**Dataset records:**
-- ==== Sys2Proof/Machine/Image.lean ====
section
/-! DEFINITION. Mezia images (R367 to R370): their layout, their checks and the configuration section. -/

namespace Sys2Proof.Machine

open Sys2Proof

/-- An image as it can be read: n bytes at an offset. -/
abbrev ImageRead := Nat → Nat → List Byte

/-- The number that n bytes at an offset spell. -/
def ImageRead.num (rd : ImageRead) (off n : Nat) : Nat := ofBytes (rd off n)

/-- A byte of a flash; one never written reads 0xFF (log entry 33). [PRESUMED: log entry 33] -/
def flashByte (f : List Host.Cell) (a : Nat) : Byte := SMap.getD f a 0xFF

/-- n bytes of a flash. -/
def flashRead (f : List Host.Cell) : ImageRead := fun off n => (List.range n).map fun i => flashByte f (off + i)

/-- Bytes written to a flash. -/
def flashWrite (f : List Host.Cell) (a : Nat) : List Byte → List Host.Cell
  | [] => f
  | b :: bs => flashWrite (SMap.set f a b 0xFF) (a + 1) bs

/-- A file as an image. -/
def fileRead (bs : List Byte) : ImageRead := fun off n => (bs.drop off).take n

/-- The SRAM in a cluster's private space (R362; log entry 108). [DESIGN CHOICE: log entry 108] -/
def sramBase : Nat := 0x800000
def sramSize : Nat := 0x800000

/-! ### The header (R367) -/

def imKind (rd : ImageRead) : Nat := rd.num 0x06 1
def imCompat (rd : ImageRead) : Nat := rd.num 0x07 1
def imSeq (rd : ImageRead) : Nat := rd.num 0x08 8
def imBytes (rd : ImageRead) : Nat := rd.num 0x10 8
def imSections (rd : ImageRead) : Nat := rd.num 0x18 4
def imSlot (rd : ImageRead) : Nat := rd.num 0x1C 4
def imTarget (rd : ImageRead) : Nat := rd.num 0x20 8
def imPubkey (rd : ImageRead) : List Byte := rd 0x30 57

/-- The end of the section table. -/
def imTableEnd (rd : ImageRead) : Nat := 0x80 + 96 * imSections rd

/-- An entry of the section table (R368). -/
structure Section where
  type : Nat
  offset : Nat
  length : Nat
  digest : List Byte
  blank : Bool
  deriving DecidableEq, Repr

def imSection (rd : ImageRead) (i : Nat) : Section :=
  let a := 0x80 + 96 * i
  ⟨rd.num a 4, rd.num (a + 8) 8, rd.num (a + 0x10) 8, rd (a + 0x20) 64, rd.num (a + 4) 4 = 0⟩

def imTable (rd : ImageRead) : List Section := (List.range (imSections rd)).map (imSection rd)

/-- The first section of a type. -/
def imFind (rd : ImageRead) (t : Nat) : Option Section := (imTable rd).find? fun x => x.type = t

/-- The signed digest (R369). -/
def imDigest (rd : ImageRead) : List Byte := shake256 (rd 0 (imTableEnd rd)) 64

/-! ### The configuration section (R370) -/

/-- A register value that sets no reserved bit. -/
def noReserved (r : Reg) (v : Nat) : Bool := BitVec.ofNat 64 v &&& r.reserved = 0

/-- An initial TIME_CFG and TIME_FMT that the registers would accept (R342, R360). -/
def timeInitGood (cfg fmt : Nat) : Bool :=
  let c : Word := BitVec.ofNat 64 cfg
  let f : Word := BitVec.ofNat 64 fmt
  noReserved .timeCfg cfg && noReserved .timeFmt fmt && decide (Word.fld c 0 3 < 5) && decide (1 ≤ Word.fld c 8 8)
    && decide (1 ≤ Word.fld c 16 16) && fmtSupported (Word.fld c 0 3) f

/-- The values of bytes 0x00 to 0x3F of the CONFIG section at an offset are valid. -/
def configGood (rd : ImageRead) (a : Nat) : Bool :=
  let autorun := rd.num (a + 5) 1
  let fec := rd.num (a + 4) 1
  decide (rd.num a 2 < 2048) && decide (rd.num (a + 2) 1 < 3) && decide (rd.num (a + 3) 1 < 4)
    && decide (fec < 16) && decide (fec % 4 < 3) && decide (fec / 4 < 3)
    && (autorun = 0xFF || (decide (autorun < imSections rd) && (imSection rd autorun).type = 4))
    && rd.num (a + 6) 2 = 0 && timeInitGood (rd.num (a + 8) 8) (rd.num (a + 0x10) 8) && rd.num (a + 0x18) 40 = 0

/-! ### The checks (R369) -/

/-- Check 1, MAGIC; a copy of a flash and a recovery image are boot images. [DEDUCED: log entry 72] -/
def checkMagic (rd : ImageRead) (boot : Bool) : Bool :=
  rd 0 4 = ascii "MZIA" && rd.num 4 2 = 1 && decide (imKind rd < 2) && (!boot || imKind rd = 0) && rd.num 0x28 8 = 0
    && rd.num 0x69 7 = 0 && rd.num 0x70 16 = 0

/-- A section lies in the image, aligned, after the signature block (R368). -/
def sectionPlaced (rd : ImageRead) (x : Section) : Bool :=
  x.offset % 4096 = 0 && decide (imTableEnd rd + 128 ≤ x.offset) && decide (x.offset + x.length ≤ imBytes rd) && x.blank
    && decide (1 ≤ x.type) && decide (x.type ≤ 6)

/-- No two sections overlap. -/
def sectionsApart : List Section → Bool
  | [] => true
  | x :: xs => (xs.all fun y => decide (x.offset + x.length ≤ y.offset) || decide (y.offset + y.length ≤ x.offset)
      || x.length = 0 || y.length = 0) && sectionsApart xs

/-- How many sections have a type. -/
def sectionCount (rd : ImageRead) (t : Nat) : Nat := ((imTable rd).filter fun x => x.type = t).length

/-- Check 2, LAYOUT. -/
def checkLayout (rd : ImageRead) : Bool :=
  decide (1 ≤ imSections rd) && decide (imSections rd ≤ 64) && decide (imTableEnd rd + 128 ≤ imBytes rd)
    && (imTable rd).all (sectionPlaced rd) && sectionsApart (imTable rd) && rd.num (imTableEnd rd + 114) 14 = 0
    && (if imKind rd = 0 then
        decide (imBytes rd ≤ 96 * 2 ^ 20) && sectionCount rd 1 = 1 && sectionCount rd 2 = 1 && sectionCount rd 3 = 1
          && (match imFind rd 3 with
            | some x => x.length = 256 && configGood rd x.offset
            | none => false)
      else sectionCount rd 1 = 0 && sectionCount rd 2 = 0 && sectionCount rd 3 = 0)

/-- Check 3, KEY (R380), by the OTP of a security engine. -/
def checkKey (rd : ImageRead) (x : Sec) : Bool :=
  decide (imSlot rd < 4) && BitVec.ofNat 512 (ofBytes (shake256 (imPubkey rd) 64)) = x.keys.getD (imSlot rd) 0
    && !x.revoked.getLsbD (imSlot rd)

/-- Check 4, SIG. -/
def checkSig (rd : ImageRead) : Bool :=
  edVerify (imPubkey rd) (ascii "KELWELL-MEZIA") (imDigest rd) (rd (imTableEnd rd) 114)

/-- Check 5, DIGEST. -/
def checkDigests (rd : ImageRead) : Bool := (imTable rd).all fun x => shake256 (rd x.offset x.length) 64 = x.digest

/-- The sequence floor (R381). -/
def Sec.floor (x : Sec) : Nat := (x.floors.map (·.toNat)).foldl max 0

/-- Check 6, FLOOR. -/
def checkFloor (rd : ImageRead) (x : Sec) : Bool := imKind rd ≠ 0 || (imSeq rd ≠ 0 && decide (x.floor ≤ imSeq rd))

/-- Check 7, COMPAT. -/
def checkCompat (rd : ImageRead) (p : PartId) : Bool :=
  decide (imCompat rd < 4) && imCompat rd / (if p.l1t then 2 else 1) % 2 = 1
    && (imTarget rd = 0 || imTarget rd = p.serial.toNat)

/-- The reason code of an image: 0 where it is valid, else the first check that fails (R369). -/
def imageReason (rd : ImageRead) (boot : Bool) (x : Sec) (p : PartId) : Nat :=
  if !checkMagic rd boot then 1
  else if !checkLayout rd then 2
  else if !checkKey rd x then 3
  else if !checkSig rd then 4
  else if !checkDigests rd then 5
  else if !checkFloor rd x then 6
  else if !checkCompat rd p then 7
  else 0

end Sys2Proof.Machine
end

**Exercise:** Emit verbatim the lines running from the one with "6, FLOOR. -/" through the last line of the data, both endpoints inclusive.

**Exercise answer:**
/-- Check 6, FLOOR. -/
def checkFloor (rd : ImageRead) (x : Sec) : Bool := imKind rd ≠ 0 || (imSeq rd ≠ 0 && decide (x.floor ≤ imSeq rd))

/-- Check 7, COMPAT. -/
def checkCompat (rd : ImageRead) (p : PartId) : Bool :=
  decide (imCompat rd < 4) && imCompat rd / (if p.l1t then 2 else 1) % 2 = 1
    && (imTarget rd = 0 || imTarget rd = p.serial.toNat)

/-- The reason code of an image: 0 where it is valid, else the first check that fails (R369). -/
def imageReason (rd : ImageRead) (boot : Bool) (x : Sec) (p : PartId) : Nat :=
  if !checkMagic rd boot then 1
  else if !checkLayout rd then 2
  else if !checkKey rd x then 3
  else if !checkSig rd then 4
  else if !checkDigests rd then 5
  else if !checkFloor rd x then 6
  else if !checkCompat rd p then 7
  else 0

end Sys2Proof.Machine
end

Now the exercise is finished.